Three hundred and fifty million people live with an undiagnosed disease worldwide and three quarters of them are children.
Having an undiagnosed disease leaves many questions unanswered for families – what treatment is available, will medication help, how can the disease be managed, is it hereditary, what does the future hold?
To have a diagnosis is to have an answer – it solves the riddle for that child and family – but determining the diagnosis is like finding a needle in a haystack.
Genome sequencing – determining the entirety of a person’s DNA sequence – can provide answers for around 40 per cent of children and adults with an undiagnosed disease. For the 60 per cent who do not receive a diagnosis, new ways and collaborations are needed to find a diagnosis to open up treatment options and potentially find cures for these people.

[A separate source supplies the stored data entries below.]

theorem State.reported_stream (op : Byte) (status : BitVec 16) (i0 i1 i2 : W32) (cause : BitVec 16) :
    (s.reported h slot op status i0 i1 i2 cause).stream c = s.stream c := rfl

/-- Where a STREAM_START that waits on context c stands after its set was taken up: it has completed, or it waits on. -/
theorem State.Sole.finishStart_ends (H : s.Sole h slot) (rings : t.ringView h.sq.val = (s.start h).ringView h.sq.val)
    (waits : (t.stream c).startHdr = some h) :
    (t.finishStart c).ctx c = t.ctx c ∧ ((t.finishStart c).stream c).active = (t.stream c).active
      ∧ (∀ f, (t.finishStart c).frond f = t.frond f)
      ∧ (((t.finishStart c).stream c).startHdr = none
        ∨ ((t.finishStart c).stream c).startHdr = some h ∧ ((t.finishStart c).sq h.sq.val).inflight = ((s.start h).sq h.sq.val).inflight)
      ∧ (t.areasDue c = false → s.Reports (t.finishStart c) h slot opStreamStart stOk ((t.finishStart c).ctx c).outFrame) := by
  obtain ⟨-, -, -, ring, -⟩ := State.ringView_iff.1 rings
  rcases Bool.eq_false_or_eq_true (t.areasDue c) with due | settled
  · rw [State.finishStart_due waits due]
    exact ⟨rfl, rfl, fun _ => rfl, .inr ⟨waits, congrArg SubRing.inflight ring⟩, fun settled => absurd due (ne_true_of_eq_false settled)⟩
  · obtain ⟨done, reports⟩ := H.completesWith ((State.ringView_setStream (c := c) { t.stream c with startHdr := none }).trans rings) opStreamStart stOk_admitted
      (t.ctx c).outFrame 0 0 0
    rw [State.finishStart_done waits settled (H.started.of_ringView rings)]
    rw [State.reported_ctx, State.reported_stream, State.setStream_stream, State.setStream_ctx]
    refine ⟨rfl, rfl, fun f => ?_, .inl rfl, fun _ => reports⟩
    rw [State.reported_frond, State.setStream_frond]

theorem streamStartRuns : Claim.StreamStartRuns := by
  intro s h slot firstIn outFrame b H c v live bound state r admits
  let u := v.streamStarted h b firstIn outFrame
  obtain ⟨⟨out, ctx⟩, active, waits, rings, fronds⟩ := State.streamStarted_starts (s := v) (h := h) (b := b) firstIn outFrame
  have boundU : (u.ctx c).bound = some b := (congrArg Ctx.bound ctx).trans bound
  obtain ⟨ctxW, streamW, ringsW⟩ := State.takenUp_takesUp boundU
  obtain ⟨ctxT, activeT, frondsT, waitsT, reportsT⟩ := H.finishStart_ends (t := u.takenUp c b) ((ringsW _).trans rings) ((congrArg Stream.startHdr streamW).trans waits)
  have placed (still : ∀ f ∈ b.fronds, (s.frond f).still = true) (f : Nat) (member : f ∈ b.fronds) : ((u.takenUp c b).frond f).placed c := by
    refine State.takenUp_placed boundU member ?_ (State.streamStarted_room admits member)
    rw [fronds, H.start_frond]
    exact still f member
  refine ⟨_, exec_streamStart H live bound state admits, ?_⟩
  have ctx' : (((u.takenUp c b).finishStart c).ctx c) = { v.ctx c with state := .running, firstIn := firstIn, recSwapped := false, outFrame := out, nextOut := out } :=
    ctxT.trans (ctxW.trans ctx)
  refine ⟨congrArg Ctx.state ctx', congrArg Ctx.firstIn ctx', (congrArg Ctx.nextOut ctx').trans (congrArg Ctx.outFrame ctx').symm,
    activeT.trans ((congrArg Stream.active streamW).trans active), waitsT, fun still => ⟨fun f member => ?_, ?_⟩⟩
  · obtain ⟨area, -⟩ := placed still f member
    exact (congrArg (fun x : Frond => x.areas.any (fun a => decide (a.ctx = c))) (frondsT f)).trans area
  · exact reportsT (State.areasDue_of_placed ((congrArg Ctx.bound ctxW).trans boundU) (placed still))

/-! ### STREAM_STOP (R390) -/

/-- The last output frame of a stream that STREAM_STOP ends. -/
def Ctx.stopFrame (k : Ctx) (stopNow : Bool) (lastIn : W32) : W32 :=
  let opened := k.nextOut - 1
  let wanted := if lastIn.toNat < k.firstIn.toNat then opened else k.lastOut lastIn
  if stopNow || frameLt wanted opened then opened else wanted

/-- A stream that is to end after an output frame, and the descriptor that asked. -/
def State.stopAsked (s : State) (h : DescHdr) (last : W32) : State :=
  let s' := s.setCtx h.ctx.toNat { s.ctx h.ctx.toNat with state := .stopping }
  s'.setStream h.ctx.toNat { s'.stream h.ctx.toNat with stopAfter := some last, stopHdr := some h }

theorem exec_streamStop {stopNow : Bool} {lastIn : W32} (H : s.Sole h slot) (running : ((s.start h).ctx h.ctx.toNat).state = .running) :
    exec (.streamStop h stopNow lastIn) s =
      .next (((s.start h).stopAsked h (((s.start h).ctx h.ctx.toNat).stopFrame stopNow lastIn)).maybeEnd h.ctx.toNat) := by
  have goes : ((s.start h).ctx h.ctx.toNat).state ≠ .stopping := by rw [running]; exact nofun
  show execStreamStop h stopNow lastIn s = _
  unfold execStreamStop
  rw [H.runs]
  exact congrArg _ ((if_neg goes).trans (if_neg (not_not_intro running)))

theorem State.maybeEnd_ahead {last : W32} (asked : (s.stream c).stopAfter = some last)
    (ahead : (∃ r ∈ (s.stream c).frames, frameLt last r.frame = false) ∨ frameLt last (s.ctx c).nextOut = false) : s.maybeEnd c = s := by
  unfold State.maybeEnd
  dsimp only
  rw [asked]
  refine if_neg fun ends => ?_
  obtain ⟨-, opened, finished⟩ := ends
  rcases ahead with ⟨r, member, waits⟩ | waits
  · exact ne_true_of_eq_false waits (List.all_eq_true.1 finished r member)
  · exact ne_true_of_eq_false waits opened

theorem streamStopWaits : Claim.StreamStopWaits := by
  intro s h slot stopNow lastIn H c k opened wanted last running ahead
  let v := s.start h
  have same : v.ctx c = k := H.start_ctx c
  let u := v.stopAsked h (k.stopFrame stopNow lastIn)
  have stream : u.stream c = { s.stream c with stopAfter := some last, stopHdr := some h } := by
    refine (State.setStream_stream ..).trans ?_
    rw [State.setCtx_stream, H.start_stream]
    rfl
  have ctx : u.ctx c = { k with state := .stopping } := by
    refine (State.setStream_ctx ..).trans ((State.setCtx_ctx ..).trans ?_)
    exact congrArg (fun k : Ctx => { k with state := .stopping }) same
  have rings : u.ringView h.sq.val = v.ringView h.sq.val := rfl
  obtain ⟨-, -, -, ring, -⟩ := State.ringView_iff.1 rings
  have waits : u.maybeEnd c = u := by
    refine State.maybeEnd_ahead (congrArg Stream.stopAfter stream) ?_
    rw [stream, ctx]
    exact ahead
  have ends := exec_streamStop (stopNow := stopNow) (lastIn := lastIn) H ((congrArg Ctx.state same).trans running)
  rw [same] at ends
  refine ⟨u, ends.trans (congrArg _ waits), congrArg Ctx.state ctx, ?_⟩
  rw [stream]
  exact ⟨rfl, rfl, rfl, congrArg SubRing.inflight ring⟩
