-- ==== Sys2Proof/Laws/PerInstr.lean ====
section
/-! SUPPORT. PerInstr.lean: statements made of every instruction, one lemma a constructor. RowBits: the encoder's
word carries the fixed bits of the instruction's row in spec/opcode_table.json (OP and RSV = 0 for a command, bits
15:9 zero for an event). -/

namespace Sys2Proof.Laws

/-- The opcode of a command's row (spec/30_encoding.md R71). -/
def RowBits.opcode : Instr → BitVec 4
  | .init _ => 0x0
  | .setPixel _ _ _ _ _ _ => 0x1
  | .setChannel _ _ _ _ _ _ => 0x2
  | .setAll _ _ _ _ _ => 0x3
  | .clearAll _ => 0x4
  | .render => 0x5
  | .teardown _ => 0x6
  | .getButtonSpecs => 0x7
  | .monitorButton _ => 0x8
  | .nextRecord _ => 0x9
  | .pollTick _ _ => 0x0

/-- The word of the instruction has its row's fixed bits. -/
def RowBits.Statement (i : Instr) : Prop :=
  match encode i with
  | .command w => fieldOp w = RowBits.opcode i ∧ fieldRsv w = 0
  | .event w => w.extractLsb' 9 7 = 0

theorem RowBits.init (bri : Option Binary64) : RowBits.Statement (.init bri) :=
  ⟨commandWord_op .., commandWord_rsv ..⟩

theorem RowBits.setPixel (a : Int) (r g b : Byte) (bri : Option Binary64) (redraw : Bool) :
    RowBits.Statement (.setPixel a r g b bri redraw) := ⟨commandWord_op .., commandWord_rsv ..⟩

theorem RowBits.setChannel (a : Int) (r g b : Byte) (bri : Option Binary64) (redraw : Bool) :
    RowBits.Statement (.setChannel a r g b bri redraw) := ⟨commandWord_op .., commandWord_rsv ..⟩

theorem RowBits.setAll (r g b : Byte) (bri : Option Binary64) (redraw : Bool) :
    RowBits.Statement (.setAll r g b bri redraw) := ⟨commandWord_op .., commandWord_rsv ..⟩

theorem RowBits.clearAll (redraw : Bool) : RowBits.Statement (.clearAll redraw) :=
  ⟨commandWord_op .., commandWord_rsv ..⟩

theorem RowBits.render : RowBits.Statement .render := ⟨commandWord_op .., commandWord_rsv ..⟩

theorem RowBits.teardown (turnOffFirst : Bool) : RowBits.Statement (.teardown turnOffFirst) :=
  ⟨commandWord_op .., commandWord_rsv ..⟩

theorem RowBits.getButtonSpecs : RowBits.Statement .getButtonSpecs := ⟨commandWord_op .., commandWord_rsv ..⟩

theorem RowBits.monitorButton (a : Int) : RowBits.Statement (.monitorButton a) :=
  ⟨commandWord_op .., commandWord_rsv ..⟩

theorem RowBits.nextRecord (a : Int) : RowBits.Statement (.nextRecord a) :=
  ⟨commandWord_op .., commandWord_rsv ..⟩

theorem RowBits.pollTick (pin : Nat) (level : Bool) : RowBits.Statement (.pollTick pin level) :=
  eventWord_reserved level pin

end Sys2Proof.Laws
end

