theorem queueInv_tail {cap : QueueCap} {i : Monitor} {v : Bool} {rest : List Bool} (hq : i.queue = v :: rest)
    (h : QueueInv cap i) : QueueInv cap { i with queue := rest } := by
  cases cap with
  | unbounded => exact h
  | bounded n hn =>
    have hle : i.queue.length ≤ n := h
    rw [hq, List.length_cons] at hle
    exact Nat.le_of_succ_le hle

theorem instanceInv_newMonitor (params : Params) (t : Time) :
    InstanceInv params (newMonitor params.idleTimeoutMs t) := by
  refine ⟨rfl, ?_, fun _ => rfl⟩
  cases params.queueCap with
  | unbounded => rfl
  | bounded n hn => exact Nat.zero_le n

/-- A tick keeps the instance's invariant, whether it stays MONITORING or closes with no press recorded (R178). -/
theorem instanceInv_ticked {params : Params} {i : Monitor} (v : Bool) (st : MonitorStatus) (press : Time)
    (hst : st = .closed → press = 0) (h : InstanceInv params i) :
    InstanceInv params { appendState params.queueCap v i with st := st, lastPress := press } := by
  obtain ⟨hidle, hqueue, -⟩ := h
  refine ⟨by simpa using hidle, ?_, hst⟩
  have hq := queueInv_appendState v hqueue
  cases hc : params.queueCap <;> rw [hc] at hq <;> exact hq

theorem slotInv_of_frame {q : ButtonPin} {s t : State} (h : SlotFrame q s t) (hs : SlotInv s q) : SlotInv t q := by
  obtain ⟨hpin, hslot, hstream, hparams⟩ := h
  obtain ⟨hout, hin, hinst, hpend, hwait⟩ := hs
  rw [SlotInv, hslot, hstream, hparams]
  rcases hpin with hpin | hpin <;> rw [hpin]
  · exact ⟨hout, hin, hinst, hpend, hwait⟩
  · exact ⟨by decide, fun h => (by cases h), hinst, hpend, hwait⟩

/-- A change of slot q's instance alone. -/
theorem slotInv_setSlot {q : ButtonPin} {s t : State} {i j : Monitor} (hs : SlotInv s q)
    (hi : s.slots.get q = some i) (hslot : t.slots.get q = some j)
    (hpin : t.pinCfg.buttons.get q = s.pinCfg.buttons.get q) (hstream : t.streams.get q = s.streams.get q)
    (hparams : t.params = s.params) (hst : j.st = i.st) (hj : InstanceInv s.params i → InstanceInv s.params j) :
    SlotInv t q := by
  obtain ⟨hout, hin, hinst, hpend, hwait⟩ := hs
  rw [SlotInv, hslot, hstream, hparams, hpin]
  refine ⟨hout, fun h => ?_, fun j' hj' => ?_, fun _ => rfl, hwait⟩
  · obtain ⟨i', hi', hmon⟩ := hin h
    obtain rfl : i = i' := Option.some.inj (hi.symm.trans hi')
    exact ⟨j, rfl, hst.trans hmon⟩
  · obtain rfl : j = j' := Option.some.inj hj'
    exact hj (hinst i hi)

theorem slotInv_startMonitor {q : ButtonPin} {s : State} (hs : SlotInv s q) : SlotInv (startMonitor q s) q := by
  obtain ⟨-, -, -, -, hwait⟩ := hs
  refine ⟨by simp [startMonitor, configOfMode], fun _ => ⟨_, PerButton.get_set_same .., rfl⟩, fun i hi => ?_,
    fun _ => by simp [startMonitor], hwait⟩
  obtain rfl : newMonitor s.params.idleTimeoutMs s.nowMs = i := by simpa [startMonitor] using hi
  exact instanceInv_newMonitor s.params s.nowMs

theorem slotInv_closeMonitor {q : ButtonPin} {s : State} {i : Monitor} (hs : SlotInv s q)
    (hi : InstanceInv s.params { i with st := .closed, lastPress := 0 }) : SlotInv (closeMonitor q i s) q := by
  obtain ⟨-, -, -, -, hwait⟩ := hs
  refine ⟨by simp [closeMonitor], fun h => absurd h (by simp [closeMonitor]), fun j hj => ?_,
    fun _ => by simp [closeMonitor], hwait⟩
  obtain rfl : { i with st := .closed, lastPress := 0 } = j := by simpa [closeMonitor] using hj
  exact hi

It is the hope of a diagnosis that sparked the idea for the world’s first Undiagnosed Hackathon, bringing together 95 participants from 28 countries and six continents at the Karolinska University Hospital in Sweden. Through an international melding of multi-disciplinary minds, the aim was to uncover previously undiagnosed diseases for 11 children and two adults from around the world.
The invited clinicians, geneticists, bioinformaticians, molecular biologists, scientists, data developers and AI specialists would work together for 48 hours sifting through extensive volumes of data, analysing genetic profiles, and talking with families and their clinicians.
Among them was Precision Health Program Head Timo Lassmann, Honorary Research Fellow Professor Gareth Baynam, and Dr Tudor Groza from Perth Children’s Hospital.
With the patients at the core of the hackathon, experts were split into five teams and tasked with the challenge of solving individual cases. The intense, time-bound collaboration fuelled accelerated problem-solving, allowed innovation to thrive and sparked cross-pollination of ideas and creative solutions that would not have been possible otherwise.
Across the two days, the expert teams were able to analyse 10 of the 13 patients, with four receiving a diagnosis, another four given possible diagnoses that would need more analysis, and two whose cases remained unsolved.
Associate Professor Lassmann said the hackathon success was a testament to the power of open science and collaboration with international colleagues.
“It was fantastic to be part of a patient-driven effort to provide a diagnosis to children suffering from an undiagnosed condition. The power of open science, sharing of data unencumbered by institutional and other policies will have long-lasting impacts well beyond the event itself,” Associate Professor Lassmann said.
Professor Baynam, who is also Medical Director of the Rare Care Centre, said it was incredible to help solve medical mysteries for children, and in doing so create new ways to help thousands more.
“The Undiagnosed Hackathon is global kindness in action,” Professor Baynam said.
“Together, expert scientists from around the world gathered to generate new solutions and new partnerships to help some of the most vulnerable children on our planet. The answers produced will bring so many children out of the dark clouds of uncertainty.”
Upon returning home to Perth, our researchers continued to volunteer their time and expertise to work on resolving the remaining cases.
“For children and families, a diagnosis provides a prognosis,” Associate Professor Lassmann said. “It helps them know what to expect and gives them ideas about what the future holds. A diagnosis gives them answers.”
The Undiagnosed Hackathon was organised by the Wilhelm Foundation, Karolinska Institutet, Karolinska University Hospital, and software company Phenotips.
Google Open Source Peer Bonus
In 2023, Associate Professor Timo Lassmann received Google's Open Source Peer Award for his work on Kalign, an algorithm he developed 23 years ago as a first-year PhD student. Kalign, now freely accessible to scientists everywhere, has since helpd build a breakthrough artificial intelligence method used to accurately predict the shape of thousands of proteins.